I work at a Domestic Violence Shelter and I see a lot of kids that Display Violent Behavior. In those situations I usually have Mom seek counseling for the kids. I also ask them to go to parenting classes so they can learn the proper way to deal with these situations.
But I also give this advice as a Mom myself.
No one thing ever works with one child. Whatever advice you are given you KNOW YOUR child. Even though time outs may work with MOM A they might not work with your child. You have to one find the action that works with your child. And the most important thing is to be consistant. I think you should do some sit down and play time with your son and see what you can get out of him. Unless you know the perfect doctor to diagnois your child I would also be wary of them as well. I have seen too man times Doctors give out a diagnosis without even seeing the child. Make sure the Doctor is going to physically see your child. Make sure he is going to spend some time (and that means more than 10 mins) reviewing your childs case.
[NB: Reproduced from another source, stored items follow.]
-- ==== Sys2Proof/Machine/MemPlain.lean ====
section
/-! DEFINITION. Group 5: addresses (R188, R189), plain loads and stores (R191 to R194, R103, R118), and what every store
shares: release, precise-store mode (R66) and the wait for another agent. -/

namespace Sys2Proof.Machine

/-- The offset of a memory operand, 0 in a 64-bit encoding (R132). -/
def memOff (a : Mem) : Int := match a.ext with | some e => e.off.toInt | none => 0
/-- The block hint (Table 6-5). -/
def memHint (a : Mem) : Nat := match a.ext with | some e => e.hint.toNat | none => 0
/-- The policy (Table 6-6). -/
def memPol (a : Mem) : Nat := match a.ext with | some e => e.pol.toNat | none => 0
/-- The loaded tag. -/
def memTag (a : Mem) : BitVec 4 := match a.ext with | some e => e.tg | none => 0
/-- The third register field. -/
def memVc (a : Mem) : RegField := match a.ext with | some e => e.vc | none => 0
/-- The order code. -/
def memOrd (a : Mem) : Nat := match a.ext with | some e => e.ord.toNat | none => 0
/-- The scope code. -/
def memScope (a : Mem) : Nat := match a.ext with | some e => e.scope.toNat | none => 0

/-- The effective address from a strand's pointer pair (R96, R188). -/
def Run.ea (c : Run) (k : Nat) (va : RegField) (d : Int) : V DWord :=
  (c.pair k va).bind (fun p => match ptrAdd p d with | some q => .ok q | none => .bad (trapAddr (some k) p))
/-- The places of an access of strand k, all tested (R103, R189). -/
def Run.places (c : Run) (k : Nat) (nd : Need) (q : DWord) (n : Nat) : V (List Loc) := locate c.s c.ctx c.core c.sup nd (some k) q n

/-- How the instruction uses the L1. -/
def cacheUse (c : Run) (a : Mem) (load : Bool) : CacheUse := ⟨memHint a, memPol a, c.t.pc.toNat / 8 % 256, load⟩

/-- A load's or store's accesses are made once they are ready; else the team waits. -/
def whenReady (c : Run) (write : Bool) (u : CacheUse) (xs : List Access) (f : State → Res) : Res :=
  let r := if write then releasePrep c.s c.t u xs else prepAccess c.s c.t false u xs
  if !r.2 then .hold r.1 else f r.1

/-- The state with each active strand's outcome written. -/
def Run.give (c : Run) (s : State) (os : List Out) : State := s.setTeam c.t.hnd (fun t => writeOuts t c.act os)

/-! ## One strand after another

Where a die writes a sector through (R334), a read-modify-write of one strand is over only when the home has answered it, and so is a
store on an SO page or at sc, which the strand's next one follows (Table 16-1). The instruction then stands in progress. -/

/-- The sector through which a die would write bytes that lie in it. -/
def throughSector (s : State) (die : Nat) (ls : List Loc) : Option Nat :=
  match cohAddrs ls with
  | [] => none
  | pa :: _ => if (s.sec die (pa / 64)).st = .t then some (pa / 64) else none

/-- Strands act in turn, each on what the one before left, until one waits for the home (R195, R334). `f`: from the bytes of the
operand, the old value and the operands, the new value if one is written, and flags. True when all have acted. -/
def seqStep (c : Run) (u : CacheUse) (cond so : Bool) (f : Nat → Nat → Nat → Nat → Option Nat × Flags) : Nat → State → State × Bool
  | 0, s => (s, false)
  | n + 1, s =>
    match s.team c.t.hnd with
    | none => (s, false)
    | some t => match t.rmw with
      | none => (s, false)
      | some r =>
        if r.sent.isSome then (s, false)
        else match r.todo with
          | [] => (s, true)
          | x :: rest =>
            let p := prepWrite (s.putTeam { t with status := .run }) c.core c.ctx u x.2.1
            if !p.2.isEmpty then (awaitSectors p.1 t (s.recOf t).lcrit p.2, false)
            else
              let len := x.2.1.length
              let o := readLocs p.1 c.core c.ctx x.2.1
              let y := f len o x.2.2.1 x.2.2.2
              let next := fun s : State => s.setTeam c.t.hnd (fun t => { t with rmw := some ⟨rest, r.got ++ [(x.1, o, y.2)], none⟩ })
              match y.1 with
              | none => seqStep c u cond so f n (next p.1)
              | some v =>
                let cells := x.2.1.zip (leBytes len v)
                let s := noteOlder p.1 x.2.1
                match throughSector s (dieOf c.core) x.2.1 with
                | some q =>
                  let s := s.setTeam c.t.hnd (fun t => { t with status := .fabric [q], rmw := some { r with sent := some (s.names, o, y.2) } })
                  let bytes := cells.filterMap (fun z => match z.1 with | .mem pa _ => some (pa, z.2) | _ => none)
                  seqStep c u cond so f n (storeSector s c.t.hnd (s.qOf c.t) (dieOf c.core) q bytes cond so).1
                | none => seqStep c u cond so f n (next (writeLocs s c.t.hnd (s.qOf c.t) c.core cells))

/-- Goes on with an instruction in progress: it waits, or `fin` gives its results from the strands' old values and flags. -/
def seqGo (c : Run) (u : CacheUse) (cond so : Bool) (f : Nat → Nat → Nat → Nat → Option Nat × Flags)
    (fin : State → List (Nat × Nat × Flags) → Res) (s : State) : Res :=
  let n := match (s.team c.t.hnd).bind (·.rmw) with | some r => r.todo.length | none => 0
  let r := seqStep c u cond so f (2 * n + 4) s
  if !r.2 then .hold r.1
  else match (r.1.team c.t.hnd).bind (·.rmw) with
    | some w => fin (r.1.setTeam c.t.hnd (fun t => { t with rmw := none, status := .run })) w.got
    | none => .hold r.1

/-- An instruction of that kind from its start: `xs` the strands with their places and operands, once every test has passed and what it
releases has performed. -/
def seqStart (c : Run) (u : CacheUse) (cond so : Bool) (f : Nat → Nat → Nat → Nat → Option Nat × Flags)
    (fin : State → List (Nat × Nat × Flags) → Res) (reads : Option (List (Nat × Nat))) (xs : List (Nat × List Loc × Nat × Nat)) : Res :=
  let as := xs.map (fun x => (⟨x.1, x.2.1, []⟩ : Access))
  whenReady c true u as (fun s =>
    if c.stalls reads then .trap trapStall
    else seqGo c u cond so f fin ((releaseEnd s c.t as []).setTeam c.t.hnd (fun t => { t with rmw := some ⟨xs, [], none⟩ })))

/-- The part of a store in each sector, one after another, as operands of such an instruction. -/
def sectorParts (x : Access) : List (Nat × List Loc × Nat × Nat) :=
  let key := fun l : Loc => match l with | .mem pa _ => pa / 64 + 1 | _ => 0
  (distinct id (x.ls.map key)).map (fun q =>
    let cs := (x.ls.zip x.bs).filter (fun c => key c.1 == q)
    (x.k, cs.map (·.1), leNat (cs.map (·.2)), 0))

/-- Bytes of a width code (Table 10-2). -/
def widthBytes (w : Nat) : Nat := 2 ^ w
/-- The registers a load writes (Table 10-2, R193): little-endian, extended to 32 bits, tagged. -/
def loadOut (vd : RegField) (n : Nat) (sx : Bool) (tag : BitVec 4) (v : Nat) : Out :=
  if n < 4 then Out.tagged vd (word (if sx then wrap (sint v (8 * n)) 32 else v)) tag 0
  else ⟨(List.range (n / 4)).map (fun i => (vd.toNat + i, word (v / 2 ^ (32 * i)), tag)), 0⟩
/-- The n bytes a store takes from registers (Table 10-2). -/
def Run.data (c : Run) (k : Nat) (r : RegField) (n : Nat) : V (List Byte) :=
  (V.all ((List.range (max 1 (n / 4))).map (fun i => regV c.t k (r.toNat + i)))).map (fun rs =>
    (rs.flatMap (fun x => leBytes 4 x.val.toNat)).take n)

/-- The strand, register pairs of a run of registers. -/
def regsIn (k : Nat) (r : RegField) (n : Nat) : List (Nat × Nat) := (List.range n).map (fun i => (k, r.toNat + i))

/-- A load: `addr` gives each active strand's address. -/
def loadRow (a : Mem) (n : Nat) (addr : Nat → V DWord) (nd : Need) (reads : List (Nat × Nat)) (c : Run) : Res :=
  (V.all (c.act.map (fun k => (addr k).bind (fun q => (c.places k nd q n).map (fun ls => (⟨k, ls, []⟩ : Access)))))).res (fun xs =>
    if xs.isEmpty then .done { Done.seq c.s with reads := some reads }
    else whenReady c false (cacheUse c a true) xs (fun s =>
      let os := xs.map (fun x => loadOut a.vd n (topBit a.m) (memTag a) (leNat (x.ls.map (readPlain s c.t))))
      .done { Done.seq (c.give (endAccess s c.core (placesOf xs)) os) with writes := wroteIn c.act os, reads := some reads }))

/-- A store made strand by strand has no results. -/
def noResults (reads : Option (List (Nat × Nat))) (s : State) (_ : List (Nat × Nat × Flags)) : Res := .done { Done.seq s with reads := reads }
/-- The bytes of accesses are stored: on an SO page, or at sc, one strand after another (R297, R299), else together. -/
def storeAll (c : Run) (u : CacheUse) (sc : Bool) (reads : Option (List (Nat × Nat))) (xs : List Access) : Res :=
  let so := onOrd 1 (placesOf xs)
  if sc || so then seqStart c u false so (fun _ _ b _ => (some b, 0)) (noResults reads) reads (xs.flatMap sectorParts)
  else whenReady c true u xs (fun s => .done { Done.seq (storePlain s c.t xs) with reads := reads })
/-- A store in progress goes on. -/
def storeMore (c : Run) (u : CacheUse) (reads : Option (List (Nat × Nat))) : Res :=
  seqGo c u false true (fun _ _ b _ => (some b, 0)) (noResults reads) c.s

/-- A store: `addr` gives each active strand's address (R194): higher strands' bytes remain. -/
def storeRow (a : Mem) (src : RegField) (n : Nat) (addr : Nat → V DWord) (nd : Need) (reads : List (Nat × Nat)) (c : Run) : Res :=
  if c.t.rmw.isSome then storeMore c (cacheUse c a false) (some reads)
  else (V.all (c.act.map (fun k => (V.both (c.data k src n) ((addr k).bind (fun q => c.places k nd q n))).map (fun p =>
    (⟨k, p.2, p.1⟩ : Access))))).res (fun xs =>
    if xs.isEmpty then .done { Done.seq c.s with reads := some reads } else storeAll c (cacheUse c a false) false (some reads) xs)

/-- The addresses of the indexed forms (R192): the leader's pointer, moved by the strand's index. -/
def indexed (c : Run) (a : Mem) (ix : RegField) (n l k : Nat) : V DWord :=
  (V.both (c.pair l a.va) (c.reg k ix)).bind (fun p => match ptrAdd p.1 (memOff a + (p.2.toNat * n : Nat)) with
    | some q => .ok q
    | none => .bad (trapAddr (some k) p.1))

/-- LD (R191 to R193). -/
def execLd (a : Mem) (s : State) :=
  runI (.ld a) (fun c => loadRow a (widthBytes (subOf3 a.m)) (fun k => c.ea k a.va (memOff a)) Need.rd
    (c.act.flatMap (fun k => regsIn k a.va 2)) c) s
/-- LDX (R192). -/
def execLdx (a : Mem) (s : State) :=
  runI (.ldx a) (fun c => match c.lead with
    | none => .done { Done.seq c.s with reads := some [] }
    | some l =>
      let n := widthBytes (subOf3 a.m)
      loadRow a n (indexed c a a.vb n l) Need.rd (regsIn l a.va 2 ++ c.act.flatMap (fun k => regsIn k a.vb 1)) c) s
/-- ST (R194). -/
def execSt (a : Mem) (s : State) :=
  runI (.st a) (fun c =>
    let n := widthBytes (subOf3 a.m)
    storeRow a a.vb n (fun k => c.ea k a.va (memOff a)) Need.wr
      (c.act.flatMap (fun k => regsIn k a.va 2 ++ regsIn k a.vb (max 1 (n / 4)))) c) s
/-- STX (R192, R194). -/
def execStx (a : Mem) (s : State) :=
  runI (.stx a) (fun c => match c.lead with
    | none => .done { Done.seq c.s with reads := some [] }
    | some l =>
      let n := widthBytes (subOf3 a.m)
      storeRow a a.vb n (indexed c a (memVc a) n l) Need.wr
        (regsIn l a.va 2 ++ c.act.flatMap (fun k => regsIn k (memVc a) 1 ++ regsIn k a.vb (max 1 (n / 4)))) c) s

end Sys2Proof.Machine
end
You don't want your child labeled if it is not true. You also want to get this taken care of before he enters school.
If he is going to public school you don't want them to send him to special education just because the teacher can't "handle him". Also know that if you think your child does need an assesment the school board is REQUIRED to provide one free to you. This must be done within a certain time limit. If you have ips it takes a little longer. If you live in a township it will happen fairly quick. Call the school in your disctrict they will tell you how. You may get transferred a few times but be persistant it is worth it. I took my child to one and I learned several things that my child should have known, but I hadn't taught her.
I had a friend whos son did this same thing in day care and she took him out becuase she didnt think they could handle him. She got him to a therapist and an appointment at Riley. The diagnosed him with Oppositional Defiant Disorder. He is now medicated. His teachers say he is the best. His mom thinks it is the structure provided in the school with all the activities. He still has his moments when he is bad though.
I have worked with a couple of moms with kids that are "out of control" and I have discovered that structure has helped them. No matter what the diagnosis fragile-x, adhd, odd, sturture from mom has helped. Don't let the kids see that they have you beat either. They can sense that and use it against you.
Well Ive talked enough. I hope it helps.